Look for "completeBadField" in the listing below. Gather each line that contains it.

___ Information ___

-- ==== Sys2Proof/Machine/Commands.lean ====
section
/-! DEFINITION. The command engine (Chapters 7 and 8): COMMAND_TAKE, BAD_KIND and the twelve host commands, each taken at the
instant its read completes: validation, effect and completion. -/

namespace Sys2Proof.Machine

/-! ### Intake (R121, R122) -/

/-- Whether the command engine is idle, neither reading a command nor executing one (R121). -/
def CommandEngine.isIdle : CommandEngine → Bool
  | .idle => true
  | .reading _ _ _ | .executing _ _ => false

/-- The three conditions of a take within a session (R121). -/
def Attached.canTakeCommand (h : Attached) : Bool :=
  h.command.isIdle && decide (0 < h.commandRing.waiting) &&
    decide (h.archiveEngine.promised < h.completionRing.freeSlots)

/-- The take of the next command: its read is in flight from this instant, under the next number (R122). -/
def State.takeCommand (s : State) : State :=
  match s.host.session with
  | .attached h =>
    if h.canTakeCommand then
      { s.withHost { h with
          command := .reading (slotAddress h.commandRing.base 64 h.commandRing.consumer) s.capture.elapsed s.reads }
        with reads := s.reads + 1 }
    else s
  | .detached | .attaching _ _ _ | .faulted _ => s

/-- COMMAND_TAKE (R121); without effect where the three conditions do not hold together. -/
def execCommandTake (s : State) : Host.Outcome State Fault Refusal :=
  .next s.takeCommand

/-- The session's host side after the successful completion of the command read of a number: the consumer index has advanced and the
engine holds the command (R122). None where that read is not in flight, being abandoned (R154), or where its 50 ms have passed
(R127). That a read may complete at the elapsed count at which it was issued is the model's (DESIGN CHOICE, log entry 23): R122 says
that it takes time, and no rule gives a least time. -/
def State.commandRead (read : Nat) (s : State) : Option Attached :=
  match s.host.session with
  | .attached h =>
    match h.command with
    | .reading _ dueAt number =>
      if read = number ∧ s.capture.elapsed ≤ dueAt + Config.dmaTimeout then
        some { h with commandRing := h.commandRing.advance, command := .idle }
      else none
    | .idle | .executing _ _ => none
  | .detached | .attaching _ _ _ | .faulted _ => none

/-- A completion of the command engine (R133). -/
def State.complete (kind : Byte) (tag : BitVec 16) (status : Status) (result : BitVec 192) (s : State) : State :=
  s.handCompletion { kind := kind, tag := tag, status := status, fieldIndex := 0, result := result }

/-- A refusal with BAD_FIELD and the index of the field that failed (R132). -/
def State.completeBadField (kind : Byte) (tag : BitVec 16) (index : Nat) (s : State) : State :=
  s.handCompletion { kind := kind, tag := tag, status := .badField, fieldIndex := index, result := 0 }

/-- A host command at the instant its read completes: refused with BAD_FIELD where validation fails, otherwise carried out by
`body`, which hands over the completion (R122, R132, R134). The completion of a read that is not in flight is discarded (R129, R154). -/
def State.runCommand (read : Nat) (kind : Byte) (tag : BitVec 16) (failure : Option Nat) (body : State → State) (s : State) : State :=
  match s.commandRead read with
  | none => s
  | some h =>
    match failure with
    | some index => (s.withHost h).completeBadField kind tag index
    | none => body (s.withHost h)

/-- Whether event ring `n` is present in the session (R136, R150). -/
def State.ringPresent (s : State) (n : RingNo) : Bool := (s.attachedRing n).isSome

/-! ### BAD_KIND (R132) -/

/-- BAD_KIND (R132): the command is refused; its completion carries the kind byte as it was read. A kind code that is defined
is no BAD_KIND, and the event has no effect. -/
def execBadKind (kind : Byte) (head : CommandHead) (s : State) : Host.Outcome State Fault Refusal :=
  .next (if definedKind kind then s else s.runCommand head.read kind head.tag none (State.complete kind head.tag .badKind 0))

/-! ### CONFIGURE_LINES and CONFIGURE_GROUP -/

/-- An accepted CONFIGURE_LINES with its completion (R135). -/
def State.configureLines (tag : BitVec 16) (p : LineParams) (s : State) : State :=
  let s1 := s.onCapture (Capture.configureLines p.lineMask (lineConfigOf p))
  s1.complete 0x01 tag .success (horizonResult s1.capture.horizon)

/-- CONFIGURE_LINES (R15, R135). -/
def execConfigureLines (head : CommandHead) (params : LineParams) (s : State) : Host.Outcome State Fault Refusal :=
  .next (s.runCommand head.read 0x01 head.tag (linesFailure head.tag params) (State.configureLines head.tag params))

/-- One entry of the group table replaced (R81). -/
def Capture.configureGroup (group : GroupNo) (g : Group) (c : Capture) : Capture :=
  { c with groups := c.groups.set group.val g }

/-- An accepted CONFIGURE_GROUP: tested against the session, then applied (R136). -/
def State.configureGroup (tag : BitVec 16) (group : GroupNo) (g : Group) (s : State) : State :=
  if s.ringPresent g.ring then (s.onCapture (Capture.configureGroup group g)).complete 0x02 tag .success 0
  else s.complete 0x02 tag .ringAbsent 0

/-- CONFIGURE_GROUP (R81, R136). -/
def execConfigureGroup (head : CommandHead) (group cls ring enabled : Byte) (s : State) : Host.Outcome State Fault Refusal :=
  .next (s.runCommand head.read 0x02 head.tag (groupFailure head.tag group cls ring enabled)
    (State.configureGroup head.tag (Fin.ofNat 8 group.toNat)
      { cls := Fin.ofNat 4 cls.toNat, ring := Fin.ofNat 4 ring.toNat, enabled := enabled.getLsbD 0 }))

/-! ### CONFIGURE_TIMEBASE, SET_TIME, GET_TIME -/

/-- An accepted CONFIGURE_TIMEBASE with its completion (R137). -/
def State.configureTimebase (tag : BitVec 16) (enable : Bool) (edge : Edge) (tolerance limit : Nat) (s : State) : State :=
  let s1 := s.onCapture (Capture.onTimebase (Timebase.configure enable edge tolerance limit s.capture.elapsed))
  s1.complete 0x03 tag .success (qualityResult s1.capture.timebase.quality)

/-- CONFIGURE_TIMEBASE (R51, R137). -/
def execConfigureTimebase (head : CommandHead) (enable edge : Byte) (tolerance limit : BitVec 32) (s : State) :
    Host.Outcome State Fault Refusal :=
  .next (s.runCommand head.read 0x03 head.tag (timebaseFailure head.tag enable edge tolerance limit)
    (State.configureTimebase head.tag (enable.getLsbD 0) ((edgeOfCode edge).getD .rising) tolerance.toNat limit.toNat))

/-- A SET_TIME that has passed validation: refused by R52, or carried out (R53, R138). -/
def State.setTime (tag : BitVec 16) (value : Nat) (s : State) : State :=
  match s.host.session with
  | .attached h =>
    if s.capture.timebase.generation = 0xFFFFFFFF#32 then s.complete 0x04 tag .generationExhausted 0
    else if Config.stagingEntries ≤ s.capture.staging.length then s.complete 0x04 tag .stagingFull 0
    else
      let s1 := s.onCapture (Capture.setTime value h.systemRing)
      s1.complete 0x04 tag .success (generationResult s1.capture.timebase.generation)
  | .detached | .attaching _ _ _ | .faulted _ => s

/-- SET_TIME (R52 to R55, R138). -/
def execSetTime (head : CommandHead) (value : BitVec 64) (s : State) : Host.Outcome State Fault Refusal :=
  .next (s.runCommand head.read 0x04 head.tag (timeFailure head.tag value) (State.setTime head.tag value.toNat))

/-- What remains of a running hold, 0 when none runs (R46, R139). -/
def Capture.holdRemaining (c : Capture) : Nat :=
  match c.timebase.holdExpiry with
  | none => 0
  | some expiry => expiry - c.elapsed

/-- GET_TIME (R139): it reads the timebase and changes nothing. -/
def execGetTime (head : CommandHead) (s : State) : Host.Outcome State Fault Refusal :=
  .next (s.runCommand head.read 0x05 head.tag (getTimeFailure head.tag)
    (State.complete 0x05 head.tag .success (timeResult s.capture.timebase s.capture.holdRemaining)))

/-! ### SNAPSHOT_LEVELS, SNAPSHOT_COUNTERS, READ_STATISTICS -/

/-- A command whose result buffer's write becomes due and which executes until that write is issued (R142, R146). -/
def State.writeBuffer (kind : Byte) (tag : BitVec 16) (address : BitVec 64) (data : List Byte) (s : State) : State :=
  s.onHost fun h => { h with command := .executing kind tag }.makeDue .buffer address data s.capture.elapsed

/-- SNAPSHOT_LEVELS (R141, R142): the state captured is that of this instant. -/
def execSnapshotLevels (head : CommandHead) (address : BitVec 64) (s : State) : Host.Outcome State Fault Refusal :=
  .next (s.runCommand head.read 0x06 head.tag (levelsFailure head.tag address)
    (State.writeBuffer 0x06 head.tag address (levelsBuffer s.capture)))

/-- An accepted SNAPSHOT_COUNTERS with its completion (R35, R36, R143). -/
def State.snapshotCounters (tag : BitVec 16) (groupMask : Byte) (clear : Bool) (s : State) : State :=
  let p := s.capture.snapshotCounters groupMask clear
  (s.onCapture fun _ => p.capture).complete 0x07 tag .success (stagedResult p.staged p.shed)

/-- SNAPSHOT_COUNTERS (R35 to R37, R143). -/
def execSnapshotCounters (head : CommandHead) (groupMask clear : Byte) (s : State) : Host.Outcome State Fault Refusal :=
  .next (s.runCommand head.read 0x07 head.tag (countersFailure head.tag groupMask clear)
    (State.snapshotCounters head.tag groupMask (clear.getLsbD 0)))

/-- The four per-line counts and the high-water mark set to 0 (R145). -/
def Capture.clearStatistics (c : Capture) : Capture :=
  { c with
    lines := Vector.ofFn fun i =>
      { c.line i with glitchCount := 0, transitionCount := 0, shedCount := 0, episodeCount := 0 }
    highWater := 0 }

/-- An accepted READ_STATISTICS: the figures are captured, then cleared where the flag is set (R144, R145). -/
def State.readStatistics (tag : BitVec 16) (address : BitVec 64) (clear : Bool) (s : State) : State :=
  (if clear then s.onCapture Capture.clearStatistics else s).writeBuffer 0x08 tag address (statisticsBuffer s.capture)

/-- READ_STATISTICS (R144 to R146). -/
def execReadStatistics (head : CommandHead) (address : BitVec 64) (clear : Byte) (s : State) :
    Host.Outcome State Fault Refusal :=
  .next (s.runCommand head.read 0x08 head.tag (statisticsFailure head.tag address clear)
    (State.readStatistics head.tag address (clear.getLsbD 0)))

/-! ### REPLAY, VERIFY_ARCHIVE, ABORT -/

/-- REPLAY (R147): dispatched to the archive engine and taken at once (R100). -/
def execReplay (head : CommandHead) (first : BitVec 64) (count : BitVec 32) (ring : Byte) (s : State) :
    Host.Outcome State Fault Refusal :=
  .next (s.runCommand head.read replayKind head.tag (replayFailure head.tag first count ring)
    (State.onHost (Attached.takeReplay s.capture.archive head.tag first.toNat count.toNat (Fin.ofNat 4 ring.toNat)
      s.capture.elapsed)))

/-- VERIFY_ARCHIVE (R148): dispatched to the archive engine and taken at once (R100). -/
def execVerifyArchive (head : CommandHead) (first : BitVec 64) (count : BitVec 32) (s : State) :
    Host.Outcome State Fault Refusal :=
  .next (s.runCommand head.read verifyKind head.tag (rangeFailure head.tag first count)
    (State.onHost (Attached.takeVerify s.capture.archive head.tag first.toNat count.toNat s.capture.elapsed)))

/-- An accepted ABORT in a session (R110, R149): the running archive command of the target tag completes with ABORTED and the
ABORT with SUCCESS after it, or the ABORT completes with NOT_FOUND. -/
def Attached.abort (tag target : BitVec 16) (now : Nat) (h : Attached) : Attached :=
  match h.archiveEngine.abortedCompletion target with
  | some c => (h.endArchiveCommand c now).handCompletion (.plain 0x0B tag .success) now
  | none => h.handCompletion (.plain 0x0B tag .notFound) now

/-- ABORT (R110, R149). -/
def execAbort (head : CommandHead) (target : BitVec 16) (s : State) : Host.Outcome State Fault Refusal :=
  .next (s.runCommand head.read 0x0B head.tag (abortFailure head.tag) (State.onHost (Attached.abort head.tag target s.capture.elapsed)))

/-! ### SET_NOTIFY -/

/-- Whether a vector may be set in the session: vectors 1 to 4 only where their event ring is present (R150). -/
def Attached.vectorPresent (h : Attached) (v : VectorNo) : Bool :=
  if v = 0 ∨ v = 5 then true else (h.eventRing (Fin.ofNat 4 (v.val - 1))).isSome

/-- A SET_NOTIFY that has passed validation (R150, R151). -/
def Attached.setNotify (tag : BitVec 16) (v : VectorNo) (threshold delay now : Nat) (h : Attached) : Attached :=
  if h.vectorPresent v then
    (h.setVector v { h.vector v with threshold := threshold, delay := delay }).handCompletion
      (.plain 0x0C tag .success) now
  else h.handCompletion (.plain 0x0C tag .ringAbsent) now

/-- SET_NOTIFY (R150, R151). -/
def execSetNotify (head : CommandHead) (vector threshold : Byte) (delay : BitVec 16) (s : State) :
    Host.Outcome State Fault Refusal :=
  .next (s.runCommand head.read 0x0C head.tag (notifyFailure head.tag vector threshold delay)
    (State.onHost (Attached.setNotify head.tag (Fin.ofNat 6 vector.toNat) threshold.toNat delay.toNat s.capture.elapsed)))

end Sys2Proof.Machine
end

___

Response area:
def State.completeBadField (kind : Byte) (tag : BitVec 16) (index : Nat) (s : State) : State :=
    | some index => (s.withHost h).completeBadField kind tag index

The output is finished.